• _MATERIAL SHOWN_
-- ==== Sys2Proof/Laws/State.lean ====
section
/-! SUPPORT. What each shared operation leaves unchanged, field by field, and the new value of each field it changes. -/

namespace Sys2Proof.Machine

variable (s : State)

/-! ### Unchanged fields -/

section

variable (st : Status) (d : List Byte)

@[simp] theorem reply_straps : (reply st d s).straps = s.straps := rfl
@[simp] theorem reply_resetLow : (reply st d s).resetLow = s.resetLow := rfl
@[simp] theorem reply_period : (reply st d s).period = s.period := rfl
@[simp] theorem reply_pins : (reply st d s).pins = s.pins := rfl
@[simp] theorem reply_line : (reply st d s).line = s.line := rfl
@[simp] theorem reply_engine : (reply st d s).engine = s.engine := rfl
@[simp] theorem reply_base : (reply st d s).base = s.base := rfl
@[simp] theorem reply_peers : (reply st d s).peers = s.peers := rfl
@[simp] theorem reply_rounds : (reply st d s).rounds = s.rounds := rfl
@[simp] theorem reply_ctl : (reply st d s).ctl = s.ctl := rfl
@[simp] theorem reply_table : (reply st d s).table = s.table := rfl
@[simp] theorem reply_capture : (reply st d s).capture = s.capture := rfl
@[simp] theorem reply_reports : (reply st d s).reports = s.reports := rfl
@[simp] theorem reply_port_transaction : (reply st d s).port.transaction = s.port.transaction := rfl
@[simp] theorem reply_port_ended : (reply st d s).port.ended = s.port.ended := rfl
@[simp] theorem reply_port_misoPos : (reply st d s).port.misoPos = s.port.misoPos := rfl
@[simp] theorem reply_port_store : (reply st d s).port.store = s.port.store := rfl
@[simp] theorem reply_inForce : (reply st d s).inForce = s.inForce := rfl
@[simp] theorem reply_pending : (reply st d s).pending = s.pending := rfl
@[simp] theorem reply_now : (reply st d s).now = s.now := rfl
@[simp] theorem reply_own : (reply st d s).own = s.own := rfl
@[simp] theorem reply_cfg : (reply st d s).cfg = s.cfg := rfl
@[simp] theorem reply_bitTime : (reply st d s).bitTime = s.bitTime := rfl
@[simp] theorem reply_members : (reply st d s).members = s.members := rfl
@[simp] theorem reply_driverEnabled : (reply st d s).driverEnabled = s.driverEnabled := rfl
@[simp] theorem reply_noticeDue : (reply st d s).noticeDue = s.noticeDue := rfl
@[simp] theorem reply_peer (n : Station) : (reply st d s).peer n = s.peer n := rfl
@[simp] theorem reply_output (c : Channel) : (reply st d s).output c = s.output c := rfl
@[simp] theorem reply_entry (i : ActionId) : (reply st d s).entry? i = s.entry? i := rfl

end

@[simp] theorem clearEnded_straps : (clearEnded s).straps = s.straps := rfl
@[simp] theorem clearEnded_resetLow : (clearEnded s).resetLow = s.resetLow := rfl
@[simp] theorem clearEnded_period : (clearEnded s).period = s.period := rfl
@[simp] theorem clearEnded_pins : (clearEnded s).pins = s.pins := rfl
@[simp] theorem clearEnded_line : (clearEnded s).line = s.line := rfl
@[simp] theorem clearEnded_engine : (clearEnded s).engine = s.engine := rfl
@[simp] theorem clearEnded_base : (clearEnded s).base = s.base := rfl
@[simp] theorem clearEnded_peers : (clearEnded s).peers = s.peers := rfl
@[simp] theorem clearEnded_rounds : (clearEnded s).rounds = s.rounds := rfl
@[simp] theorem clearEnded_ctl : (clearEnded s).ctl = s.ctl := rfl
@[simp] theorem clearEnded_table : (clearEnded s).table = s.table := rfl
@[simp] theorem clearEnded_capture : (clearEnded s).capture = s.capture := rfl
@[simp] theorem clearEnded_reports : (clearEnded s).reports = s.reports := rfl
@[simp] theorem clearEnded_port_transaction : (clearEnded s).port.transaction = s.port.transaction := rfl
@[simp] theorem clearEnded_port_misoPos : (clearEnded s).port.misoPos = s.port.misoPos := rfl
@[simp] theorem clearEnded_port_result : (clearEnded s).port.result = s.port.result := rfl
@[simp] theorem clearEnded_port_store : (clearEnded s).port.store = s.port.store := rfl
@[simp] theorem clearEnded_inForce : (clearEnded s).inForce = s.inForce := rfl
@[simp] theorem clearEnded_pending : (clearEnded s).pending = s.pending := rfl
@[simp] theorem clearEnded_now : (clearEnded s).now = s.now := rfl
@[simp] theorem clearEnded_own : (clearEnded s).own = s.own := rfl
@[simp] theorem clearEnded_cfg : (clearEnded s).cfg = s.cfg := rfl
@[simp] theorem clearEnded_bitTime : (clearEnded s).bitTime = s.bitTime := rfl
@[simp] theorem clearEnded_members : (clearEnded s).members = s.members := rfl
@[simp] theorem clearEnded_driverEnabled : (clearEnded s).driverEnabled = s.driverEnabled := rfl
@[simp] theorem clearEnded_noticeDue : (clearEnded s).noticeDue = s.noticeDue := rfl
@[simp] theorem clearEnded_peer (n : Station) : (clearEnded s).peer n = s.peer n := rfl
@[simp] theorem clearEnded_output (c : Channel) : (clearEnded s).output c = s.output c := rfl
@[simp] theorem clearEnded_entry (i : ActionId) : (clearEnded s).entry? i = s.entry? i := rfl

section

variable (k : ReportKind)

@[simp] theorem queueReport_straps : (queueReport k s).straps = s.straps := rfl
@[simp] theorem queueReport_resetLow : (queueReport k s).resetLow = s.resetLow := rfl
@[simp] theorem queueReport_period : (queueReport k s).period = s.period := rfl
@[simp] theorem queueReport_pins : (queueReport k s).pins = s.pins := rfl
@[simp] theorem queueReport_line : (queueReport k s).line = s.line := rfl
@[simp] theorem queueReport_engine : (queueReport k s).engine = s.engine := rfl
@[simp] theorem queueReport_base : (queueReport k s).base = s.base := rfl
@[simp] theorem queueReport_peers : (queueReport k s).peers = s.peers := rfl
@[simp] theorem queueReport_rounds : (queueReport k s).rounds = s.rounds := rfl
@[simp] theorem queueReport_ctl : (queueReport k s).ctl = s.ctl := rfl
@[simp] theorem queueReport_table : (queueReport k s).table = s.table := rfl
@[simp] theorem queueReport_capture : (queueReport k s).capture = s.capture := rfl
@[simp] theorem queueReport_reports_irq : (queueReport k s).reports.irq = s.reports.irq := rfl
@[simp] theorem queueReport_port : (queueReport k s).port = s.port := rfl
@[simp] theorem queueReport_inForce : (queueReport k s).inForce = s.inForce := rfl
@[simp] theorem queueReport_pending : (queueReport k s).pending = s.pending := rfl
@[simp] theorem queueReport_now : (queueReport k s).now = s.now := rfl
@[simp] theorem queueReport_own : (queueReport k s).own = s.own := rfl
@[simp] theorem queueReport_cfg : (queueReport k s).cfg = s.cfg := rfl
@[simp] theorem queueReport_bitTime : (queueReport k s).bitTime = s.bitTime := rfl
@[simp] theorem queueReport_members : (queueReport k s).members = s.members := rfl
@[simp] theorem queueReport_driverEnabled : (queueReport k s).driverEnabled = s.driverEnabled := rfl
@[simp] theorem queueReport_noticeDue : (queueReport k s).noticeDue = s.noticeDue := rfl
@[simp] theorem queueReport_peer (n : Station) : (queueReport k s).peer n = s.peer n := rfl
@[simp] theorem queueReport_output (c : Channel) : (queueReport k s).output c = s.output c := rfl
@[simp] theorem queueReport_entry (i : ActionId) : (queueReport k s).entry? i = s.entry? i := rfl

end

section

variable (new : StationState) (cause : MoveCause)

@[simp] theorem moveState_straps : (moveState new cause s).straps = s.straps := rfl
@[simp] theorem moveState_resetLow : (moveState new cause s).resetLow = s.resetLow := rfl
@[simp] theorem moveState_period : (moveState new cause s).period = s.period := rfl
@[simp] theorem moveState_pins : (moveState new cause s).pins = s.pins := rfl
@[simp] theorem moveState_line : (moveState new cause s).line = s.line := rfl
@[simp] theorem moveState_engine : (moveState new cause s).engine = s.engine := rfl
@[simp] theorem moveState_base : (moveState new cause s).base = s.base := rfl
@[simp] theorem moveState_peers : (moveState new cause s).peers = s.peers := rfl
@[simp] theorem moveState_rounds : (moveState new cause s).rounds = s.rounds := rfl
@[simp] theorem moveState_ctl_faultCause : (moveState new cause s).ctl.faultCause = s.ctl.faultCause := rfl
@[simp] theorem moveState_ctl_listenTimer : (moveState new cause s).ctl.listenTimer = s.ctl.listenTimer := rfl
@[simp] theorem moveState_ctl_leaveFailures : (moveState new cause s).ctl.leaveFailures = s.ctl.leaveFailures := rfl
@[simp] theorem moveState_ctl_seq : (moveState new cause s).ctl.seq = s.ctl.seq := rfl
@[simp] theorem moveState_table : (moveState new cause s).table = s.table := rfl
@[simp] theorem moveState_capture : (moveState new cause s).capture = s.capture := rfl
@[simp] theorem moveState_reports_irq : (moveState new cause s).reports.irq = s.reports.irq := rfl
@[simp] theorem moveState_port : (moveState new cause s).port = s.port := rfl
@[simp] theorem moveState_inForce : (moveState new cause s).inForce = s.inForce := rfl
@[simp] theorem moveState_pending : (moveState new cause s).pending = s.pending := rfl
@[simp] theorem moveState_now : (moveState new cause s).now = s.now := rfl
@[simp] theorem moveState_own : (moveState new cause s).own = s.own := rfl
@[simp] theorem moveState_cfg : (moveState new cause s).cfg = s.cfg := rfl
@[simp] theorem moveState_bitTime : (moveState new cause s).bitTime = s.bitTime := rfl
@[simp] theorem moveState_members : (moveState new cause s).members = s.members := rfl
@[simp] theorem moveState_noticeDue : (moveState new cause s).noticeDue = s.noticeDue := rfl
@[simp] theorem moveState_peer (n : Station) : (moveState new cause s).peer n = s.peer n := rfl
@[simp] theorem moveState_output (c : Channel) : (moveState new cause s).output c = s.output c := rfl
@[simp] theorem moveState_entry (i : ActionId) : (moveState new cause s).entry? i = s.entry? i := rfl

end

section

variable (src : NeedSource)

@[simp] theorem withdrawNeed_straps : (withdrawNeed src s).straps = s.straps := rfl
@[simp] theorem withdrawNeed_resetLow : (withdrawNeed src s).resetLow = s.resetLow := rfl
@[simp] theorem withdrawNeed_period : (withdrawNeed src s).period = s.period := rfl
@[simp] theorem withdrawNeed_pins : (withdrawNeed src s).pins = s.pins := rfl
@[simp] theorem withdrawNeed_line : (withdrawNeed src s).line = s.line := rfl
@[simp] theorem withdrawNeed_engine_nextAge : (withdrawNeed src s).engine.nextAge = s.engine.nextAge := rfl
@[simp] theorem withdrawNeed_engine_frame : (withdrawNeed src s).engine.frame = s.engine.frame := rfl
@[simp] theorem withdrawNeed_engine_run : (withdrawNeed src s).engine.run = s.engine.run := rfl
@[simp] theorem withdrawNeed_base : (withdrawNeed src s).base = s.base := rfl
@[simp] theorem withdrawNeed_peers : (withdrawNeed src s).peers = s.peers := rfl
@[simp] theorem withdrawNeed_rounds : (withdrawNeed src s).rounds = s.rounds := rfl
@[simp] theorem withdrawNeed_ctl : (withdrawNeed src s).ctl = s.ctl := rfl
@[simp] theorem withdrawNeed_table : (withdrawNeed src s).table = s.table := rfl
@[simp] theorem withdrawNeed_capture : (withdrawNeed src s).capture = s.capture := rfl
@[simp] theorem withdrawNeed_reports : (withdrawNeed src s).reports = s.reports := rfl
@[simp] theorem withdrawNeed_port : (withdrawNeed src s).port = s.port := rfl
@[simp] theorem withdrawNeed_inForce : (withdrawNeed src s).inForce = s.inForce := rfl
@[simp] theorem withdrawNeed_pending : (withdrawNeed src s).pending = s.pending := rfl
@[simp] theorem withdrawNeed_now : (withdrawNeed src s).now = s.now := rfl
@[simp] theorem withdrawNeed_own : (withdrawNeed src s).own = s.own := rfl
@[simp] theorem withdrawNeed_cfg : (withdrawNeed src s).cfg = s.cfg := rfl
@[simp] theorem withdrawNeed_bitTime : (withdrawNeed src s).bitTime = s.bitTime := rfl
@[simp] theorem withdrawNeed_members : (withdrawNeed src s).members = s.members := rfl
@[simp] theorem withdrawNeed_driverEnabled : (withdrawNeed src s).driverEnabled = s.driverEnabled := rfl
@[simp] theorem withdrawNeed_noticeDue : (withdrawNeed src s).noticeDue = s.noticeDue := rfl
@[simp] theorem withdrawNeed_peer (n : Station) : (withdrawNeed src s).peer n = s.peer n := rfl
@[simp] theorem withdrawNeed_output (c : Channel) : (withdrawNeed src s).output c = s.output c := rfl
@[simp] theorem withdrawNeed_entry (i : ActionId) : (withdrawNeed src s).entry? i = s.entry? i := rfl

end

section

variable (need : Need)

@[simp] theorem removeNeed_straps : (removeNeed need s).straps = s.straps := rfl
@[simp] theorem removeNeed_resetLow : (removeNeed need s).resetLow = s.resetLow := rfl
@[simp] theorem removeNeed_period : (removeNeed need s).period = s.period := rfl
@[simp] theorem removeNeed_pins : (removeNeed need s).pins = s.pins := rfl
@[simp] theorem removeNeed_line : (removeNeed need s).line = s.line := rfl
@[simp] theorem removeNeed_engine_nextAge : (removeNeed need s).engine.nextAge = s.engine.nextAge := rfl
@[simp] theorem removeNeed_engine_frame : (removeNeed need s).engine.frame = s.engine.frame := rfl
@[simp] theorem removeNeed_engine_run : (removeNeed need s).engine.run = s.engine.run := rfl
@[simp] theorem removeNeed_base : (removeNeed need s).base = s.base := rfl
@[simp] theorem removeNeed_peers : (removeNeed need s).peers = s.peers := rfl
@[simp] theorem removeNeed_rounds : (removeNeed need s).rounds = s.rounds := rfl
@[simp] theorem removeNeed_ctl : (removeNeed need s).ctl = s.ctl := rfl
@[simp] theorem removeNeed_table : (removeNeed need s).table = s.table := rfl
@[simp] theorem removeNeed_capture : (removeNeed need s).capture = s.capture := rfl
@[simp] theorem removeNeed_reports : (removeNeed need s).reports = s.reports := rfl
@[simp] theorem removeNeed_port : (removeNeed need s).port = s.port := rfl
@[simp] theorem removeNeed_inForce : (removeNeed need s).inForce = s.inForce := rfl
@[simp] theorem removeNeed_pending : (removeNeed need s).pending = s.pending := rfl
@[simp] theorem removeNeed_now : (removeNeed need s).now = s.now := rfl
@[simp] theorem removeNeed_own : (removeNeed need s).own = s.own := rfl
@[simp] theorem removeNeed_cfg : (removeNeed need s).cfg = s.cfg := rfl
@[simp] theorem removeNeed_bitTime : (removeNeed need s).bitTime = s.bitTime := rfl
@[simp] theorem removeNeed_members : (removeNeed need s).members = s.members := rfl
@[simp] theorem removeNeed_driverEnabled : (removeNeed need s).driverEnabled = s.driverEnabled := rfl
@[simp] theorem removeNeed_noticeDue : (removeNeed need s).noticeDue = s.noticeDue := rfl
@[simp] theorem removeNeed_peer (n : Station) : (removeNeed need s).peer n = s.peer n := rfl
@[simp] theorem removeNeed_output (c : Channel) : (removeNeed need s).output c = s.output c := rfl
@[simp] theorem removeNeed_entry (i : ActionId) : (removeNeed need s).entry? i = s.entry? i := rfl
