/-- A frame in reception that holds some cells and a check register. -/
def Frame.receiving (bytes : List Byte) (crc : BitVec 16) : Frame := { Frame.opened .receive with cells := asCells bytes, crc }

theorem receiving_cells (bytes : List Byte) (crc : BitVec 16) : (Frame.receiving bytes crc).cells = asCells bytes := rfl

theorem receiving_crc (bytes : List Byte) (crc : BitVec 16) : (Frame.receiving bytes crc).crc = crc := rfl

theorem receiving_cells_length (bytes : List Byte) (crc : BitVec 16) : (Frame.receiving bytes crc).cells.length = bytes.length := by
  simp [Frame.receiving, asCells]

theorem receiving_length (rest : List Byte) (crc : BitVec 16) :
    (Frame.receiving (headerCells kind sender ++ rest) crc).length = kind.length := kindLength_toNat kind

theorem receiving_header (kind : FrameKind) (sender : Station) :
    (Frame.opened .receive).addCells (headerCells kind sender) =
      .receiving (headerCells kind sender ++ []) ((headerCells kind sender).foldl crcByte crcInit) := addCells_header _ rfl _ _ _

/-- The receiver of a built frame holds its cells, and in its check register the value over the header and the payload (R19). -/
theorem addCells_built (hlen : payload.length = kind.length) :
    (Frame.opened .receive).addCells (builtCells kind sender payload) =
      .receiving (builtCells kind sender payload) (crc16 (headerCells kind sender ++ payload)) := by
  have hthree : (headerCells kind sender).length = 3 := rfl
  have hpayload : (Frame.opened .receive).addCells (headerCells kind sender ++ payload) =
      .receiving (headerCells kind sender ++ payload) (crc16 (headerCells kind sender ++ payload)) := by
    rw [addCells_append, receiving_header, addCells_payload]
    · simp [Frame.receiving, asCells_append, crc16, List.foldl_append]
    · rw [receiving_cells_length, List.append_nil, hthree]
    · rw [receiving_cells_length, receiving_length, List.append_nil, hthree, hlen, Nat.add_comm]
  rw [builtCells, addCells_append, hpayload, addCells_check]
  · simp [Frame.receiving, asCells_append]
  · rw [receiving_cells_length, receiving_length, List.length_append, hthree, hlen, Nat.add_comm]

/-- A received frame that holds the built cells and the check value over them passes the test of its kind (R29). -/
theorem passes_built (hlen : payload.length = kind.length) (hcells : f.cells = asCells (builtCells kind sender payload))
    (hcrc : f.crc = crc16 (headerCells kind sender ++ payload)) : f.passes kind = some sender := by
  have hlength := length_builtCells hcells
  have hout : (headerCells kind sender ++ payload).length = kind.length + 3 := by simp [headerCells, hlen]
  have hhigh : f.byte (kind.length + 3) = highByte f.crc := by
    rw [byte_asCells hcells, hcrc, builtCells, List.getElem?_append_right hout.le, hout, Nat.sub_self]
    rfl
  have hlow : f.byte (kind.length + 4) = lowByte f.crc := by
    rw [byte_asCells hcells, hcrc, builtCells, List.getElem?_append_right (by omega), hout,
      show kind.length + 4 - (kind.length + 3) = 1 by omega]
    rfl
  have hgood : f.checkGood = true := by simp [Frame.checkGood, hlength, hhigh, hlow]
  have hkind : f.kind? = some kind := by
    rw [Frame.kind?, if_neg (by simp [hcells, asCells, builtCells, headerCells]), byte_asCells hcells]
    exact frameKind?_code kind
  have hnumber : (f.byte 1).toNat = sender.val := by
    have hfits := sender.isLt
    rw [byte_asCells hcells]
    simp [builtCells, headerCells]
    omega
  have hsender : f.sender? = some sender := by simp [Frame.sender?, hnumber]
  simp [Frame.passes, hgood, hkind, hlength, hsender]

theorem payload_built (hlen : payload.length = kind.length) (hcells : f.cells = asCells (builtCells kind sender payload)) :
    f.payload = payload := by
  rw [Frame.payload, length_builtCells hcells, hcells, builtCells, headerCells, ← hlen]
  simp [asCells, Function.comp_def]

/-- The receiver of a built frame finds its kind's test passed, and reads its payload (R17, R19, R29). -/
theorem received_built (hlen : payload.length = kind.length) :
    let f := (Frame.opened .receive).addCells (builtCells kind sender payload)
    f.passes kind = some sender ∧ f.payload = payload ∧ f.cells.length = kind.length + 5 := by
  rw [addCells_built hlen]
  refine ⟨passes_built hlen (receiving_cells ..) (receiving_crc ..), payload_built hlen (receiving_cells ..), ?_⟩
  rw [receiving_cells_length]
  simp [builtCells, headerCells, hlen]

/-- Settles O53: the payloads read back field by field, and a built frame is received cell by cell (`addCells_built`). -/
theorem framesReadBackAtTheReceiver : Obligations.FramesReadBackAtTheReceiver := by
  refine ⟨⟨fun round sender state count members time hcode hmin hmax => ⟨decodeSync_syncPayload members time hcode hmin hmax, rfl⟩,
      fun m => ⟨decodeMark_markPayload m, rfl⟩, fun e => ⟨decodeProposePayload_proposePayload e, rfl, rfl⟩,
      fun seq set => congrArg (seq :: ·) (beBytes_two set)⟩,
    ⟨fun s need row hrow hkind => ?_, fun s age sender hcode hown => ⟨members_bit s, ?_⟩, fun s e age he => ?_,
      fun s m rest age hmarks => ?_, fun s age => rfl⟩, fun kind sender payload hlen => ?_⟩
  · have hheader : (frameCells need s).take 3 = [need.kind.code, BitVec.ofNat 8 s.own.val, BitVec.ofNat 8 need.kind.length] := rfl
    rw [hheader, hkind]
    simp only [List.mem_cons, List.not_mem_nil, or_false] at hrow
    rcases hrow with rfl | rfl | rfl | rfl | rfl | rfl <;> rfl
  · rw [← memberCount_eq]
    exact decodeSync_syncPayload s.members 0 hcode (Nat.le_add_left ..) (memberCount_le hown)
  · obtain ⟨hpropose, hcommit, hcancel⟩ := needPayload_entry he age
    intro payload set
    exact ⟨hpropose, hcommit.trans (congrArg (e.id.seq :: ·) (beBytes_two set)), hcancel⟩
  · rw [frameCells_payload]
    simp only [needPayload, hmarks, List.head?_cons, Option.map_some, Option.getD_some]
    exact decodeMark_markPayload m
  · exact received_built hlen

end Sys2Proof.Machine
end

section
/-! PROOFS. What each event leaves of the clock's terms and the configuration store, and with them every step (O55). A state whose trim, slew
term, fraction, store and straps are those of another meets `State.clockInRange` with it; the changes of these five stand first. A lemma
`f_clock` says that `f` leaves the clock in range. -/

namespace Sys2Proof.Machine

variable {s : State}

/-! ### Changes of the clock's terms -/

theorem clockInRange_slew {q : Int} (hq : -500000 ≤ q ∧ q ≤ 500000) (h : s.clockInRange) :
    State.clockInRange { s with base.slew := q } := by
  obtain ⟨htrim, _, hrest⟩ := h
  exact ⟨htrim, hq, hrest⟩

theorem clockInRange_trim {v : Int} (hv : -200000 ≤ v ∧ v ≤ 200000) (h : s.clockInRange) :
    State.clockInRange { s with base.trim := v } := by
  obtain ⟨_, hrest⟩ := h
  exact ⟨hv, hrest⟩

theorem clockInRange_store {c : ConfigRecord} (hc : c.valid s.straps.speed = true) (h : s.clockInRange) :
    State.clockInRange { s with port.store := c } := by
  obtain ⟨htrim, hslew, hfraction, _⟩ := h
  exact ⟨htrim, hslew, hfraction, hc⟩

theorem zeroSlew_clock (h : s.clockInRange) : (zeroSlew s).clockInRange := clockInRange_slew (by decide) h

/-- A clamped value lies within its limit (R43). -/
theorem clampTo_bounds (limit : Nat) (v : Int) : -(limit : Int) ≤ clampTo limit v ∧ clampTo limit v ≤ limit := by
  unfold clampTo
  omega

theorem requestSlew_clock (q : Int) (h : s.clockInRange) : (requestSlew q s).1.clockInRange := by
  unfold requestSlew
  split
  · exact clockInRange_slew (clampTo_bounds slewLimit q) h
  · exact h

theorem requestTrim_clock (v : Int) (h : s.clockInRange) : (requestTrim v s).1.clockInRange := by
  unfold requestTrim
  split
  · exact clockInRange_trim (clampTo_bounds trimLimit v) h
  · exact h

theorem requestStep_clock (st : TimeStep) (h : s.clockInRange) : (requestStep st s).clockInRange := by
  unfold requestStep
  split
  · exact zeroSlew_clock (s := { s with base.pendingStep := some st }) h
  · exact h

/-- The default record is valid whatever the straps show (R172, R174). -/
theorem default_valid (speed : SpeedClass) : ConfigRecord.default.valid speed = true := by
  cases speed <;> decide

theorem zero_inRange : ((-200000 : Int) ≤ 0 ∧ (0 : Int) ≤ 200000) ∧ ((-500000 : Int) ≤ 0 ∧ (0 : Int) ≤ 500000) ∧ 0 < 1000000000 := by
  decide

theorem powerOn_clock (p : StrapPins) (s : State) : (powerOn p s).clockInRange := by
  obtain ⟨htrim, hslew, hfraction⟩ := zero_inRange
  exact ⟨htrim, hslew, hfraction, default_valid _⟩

• _PROBLEM TO SOLVE_
All lines in the listing above that contain "unfold" should be shown.

• _FINISHED EXERCISE_
  unfold clampTo
  unfold requestSlew
  unfold requestTrim
  unfold requestStep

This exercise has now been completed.